At Iteam we dedicate one friday of every month to experiment and learn. We call these fridays "lab days". Since I have been working with mostly .NET stuff lately I thought I would take the time to freshen up on API frameworks and nodejs today. So I decided to spend a day to build a simple API using each of GraphQL, gRPC and OpenAPI and then sum up whatever thoughts I would have at the end of the day.

With time being very limited I focused on what the experience is setting up a fresh project and getting GET + POST routes working. This is in no way a deep analysis.

My lab code is available on GitHub.


I have some previous experience working with GraphQL backends so this was not completely new to me. I think GraphQL adds a pretty nice layer of control between the backend and frontend(s) and the built-in query tool is wonderful. When working with other developers GraphQL makes it easy to discuss the API.

The documentation is good and there are plenty of examples out there to learn from. What I do not like about it is that when I do something wrong I often get error messages that are hard to decipher. GraphQL has a bit of a learning curve to it but I think it is worth the time and effort.

One thing I enjoy about GraphQL is the built-in query tool (and Insomnia having that feature as well). Once I was up and running it was easy to build queries. I also think working with GraphQL is structured and it is easy to add comments to the schema. It is also easy to find examples and documentation online.

What I dislike about GraphQL is that the query language has a bit of a learning curve. Especially since some of the error messages you get when you are a newbie can be quite hard to decipher. I also get the feeling that some of the query syntax is a bit repetitive.


I am completely new to gRPC. At a first glance it looks a bit different than my usual way of making http(s) calls between backends and/or frontend <-> backend. The code examples look a bit complicated and scary because they include a bunch of different languages, but it didn't take long until I found a nodejs example in the public grpc repos.

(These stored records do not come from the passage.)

-- ==== Sys2Proof/Machine/Mem.lean ====
section
/-! DEFINITION. The bytes of the hold (R379): one canonical list of address and byte; the regions; reading and writing. The counters of WEAR are the cells' own, the words of SPILL the recorders', the bytes of TABLE the stored tables'. -/

namespace Sys2Proof.Machine

/-- What an address that is not listed reads as: 0; in the HOST region once it has become undefined, a value left open
(R385). (Log entry 5 DESIGN CHOICE.) -/
def Memory.dflt (m : Memory) (a : Nat) : Byte := if m.gen ≠ 0 ∧ m.host ≤ a then Config.freeByte m.gen a else 0

/-- The byte stored at an address. -/
def Memory.byte (m : Memory) (a : Nat) : Byte := (look m.cells a).getD (m.dflt a)

/-- A byte written: one that the address reads as unlisted is not listed. -/
def Memory.put (m : Memory) (a : Nat) (v : Byte) : Memory :=
  { m with cells := if v = m.dflt a then del m.cells a else ins m.cells a v }

/-- Bytes written from an address on. -/
def Memory.puts (m : Memory) (a : Nat) : List Byte → Memory
  | [] => m
  | v :: l => (m.put a v).puts (a + 1) l

/-- Only the addresses that p picks stay listed. -/
def Memory.keep (m : Memory) (p : Nat → Bool) : Memory := { m with cells := m.cells.filter (fun c => p c.1) }

/-- The bytes from an address on become undefined: nothing there is listed any more. (Log entries 5 DESIGN CHOICE, 51 DESIGN CHOICE.) -/
def Memory.lose (m : Memory) (host : Nat) : Memory :=
  let n : Memory := { cells := m.cells.filter (fun c => decide (c.1 < host)), gen := m.gen + 1, host }
  { n with cells := n.cells.filter (fun c => decide (c.2 ≠ n.dflt c.1)) }

/-- The canonical form: addresses strictly rising, no entry equal to what its address reads as unlisted. -/
def Memory.wf (m : Memory) : Bool := rising 0 m.cells && m.cells.all (fun c => decide (c.2 ≠ m.dflt c.1))

/-! ## Regions (R379) -/

/-- Byte k of a value. -/
def byteOf (v k : Nat) : Byte := BitVec.ofNat 8 (v / 2 ^ (8 * k))

/-- The n bytes of a value, lowest first. -/
def bytesOf (v n : Nat) : List Byte := (List.range n).map (byteOf v)

/-- The reach whose spill window an address lies in, and the word there. (Log entry 74 DESIGN CHOICE.) -/
def Dev.spillAt (d : Dev) (a : Nat) : Option (Nat × Nat) :=
  let w := d.get HLD_SPILL_CFG * 1048576
  let b := d.get HLD_SPILL_BASE
  if b ≤ a ∧ a < b + 12 * w then some ((a - b) / w, (a - b) % w / 8) else none

/-- Bytes padded with zeros to a multiple of 64. -/
def pad64 (l : List Byte) : List Byte := l ++ List.replicate (ceilMul l.length 64 - l.length) 0

/-- A compiled step as the table pool holds it (R381), at its offset in the cycle. -/
def TStep.image (s : TStep) (off : Nat) : List Byte :=
  let bs := ((s.codes.map (fun c => cellBlk c.1)).eraseDups.map (fun b => 2 ^ b)).sum
  pad64 (bytesOf off 8 ++ bytesOf s.dwell 4 ++ bytesOf s.circs.length 4 ++ bytesOf s.codes.length 2 ++ List.replicate 14 0 ++ bytesOf bs 12
    ++ List.replicate 20 0
    ++ s.codes.flatMap (fun c => bytesOf (c.1 % 2 ^ 14 + b2n c.2.1 * 2 ^ 16 + uns 16 c.2.2 * 2 ^ 32) 8)
    ++ s.circs.flatMap (fun c => bytesOf (c.route.mid + c.route.ing * 32 + c.route.midc * 512 + c.route.egr * 8192 + 2 ^ 17) 4))

/-- The compiled steps of a table, each at the sum of the dwells before it. -/
def stepImages (off : Nat) : List TStep → List Byte
  | [] => []
  | s :: l => s.image off ++ stepImages (off + s.dwell) l

/-- What the table pool holds of table n: its source once read, its compiled steps once READY (R381). -/
def Dev.tableImage (d : Dev) (n : Nat) (t : Table) : List Byte :=
  pad64 t.src ++ (if d.get (TID_TBL_STATUS_STATE n) = 3 ∨ d.get (TID_TBL_STATUS_STATE n) = 4 ∨ d.get (TID_TBL_STATUS_STATE n) = 5
    then stepImages 0 t.steps else [])

/-- The byte of a stored table at an address of the TABLE region, through the table's extents in order (R381); none in extents that no table
takes. (Log entry 41 DESIGN CHOICE.) -/
def Dev.tableAt (d : Dev) (a : Nat) : Option Byte :=
  let b := d.get HLD_TABLE_BASE
  if a < b ∨ b + d.get HLD_TABLE_CFG * 1073741824 ≤ a then none else
  d.tide.tables.cells.findSome? (fun c =>
    match c.2 with
    | some t => (t.extents.idxOf? ((a - b) / 1048576)).bind (fun j => (d.tableImage c.1 t)[j * 1048576 + (a - b) % 1048576]?)
    | none => none)

/-- A byte of the hold as DMA and the device read it. (Log entry 74 DESIGN CHOICE.) -/
def Dev.holdByte (d : Dev) (m : Memory) (a : Nat) : Byte :=
  if a < 0x100000 then (if a / 8 < 13824 then byteOf (d.cell (a / 8)).wear (a % 8) else 0)
  else match d.spillAt a with
    | some (n, w) => byteOf ((d.rcdr n).spill.get 0 w) (a % 8)
    | none => (d.tableAt a).getD (m.byte a)

/-- The bytes of one GiB, of one MiB. -/
def gib : Nat := 1073741824
def mib : Nat := 1048576

/-- The bases of SPILL, TABLE and HOST for region sizes (R379), and the end of TABLE. -/
def spillBase (hist : Nat) : Nat := 0x100000 + hist * mib
def tableBase (hist spill : Nat) : Nat := ceilMul (spillBase hist + 12 * spill * mib) gib
def hostBase (hist spill table : Nat) : Nat := tableBase hist spill + table * gib

end Sys2Proof.Machine
end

As I mentioned before, I barely had time to scratch the surface of either of the frameworks. From my brief encounter with gRPC I found the .proto files rather nice; they are easy to read and work with. In a larger project it is nice to be able to split them up into different modules as well. I think gRPC is very interesting and it seems like a nice alternative to using fetch/http(s) when building integrations between microservices.

Sadly I had no time to try to get my gRPC API to work with a web client. I understand you need a another component (proxy) for that to work. Maybe I will have a look at that in the future.


For some reason I struggled making requestBody work when building my API using OpenAPI. My experience so far is that there is a lot of documentation and example code out there. However it is a bit hard to find exactly what you are looking for and finding things that match the version you are using.

I think it is nice that you can choose to spec your API in using either JSON or YAML. It is also very easy and intuitive to split your code and API spec into different modules to keep files small and the project in order. It is equally easy to version the API.


This day went by way too fast and I wish I had more time to deep-dive into each of the frameworks. I would love to compare the ways of generating API documentation in each, as well as testing performance and trying things like websockets.

After spending a couple of hours with each framework I would say I am most curious about learning more about gRPC.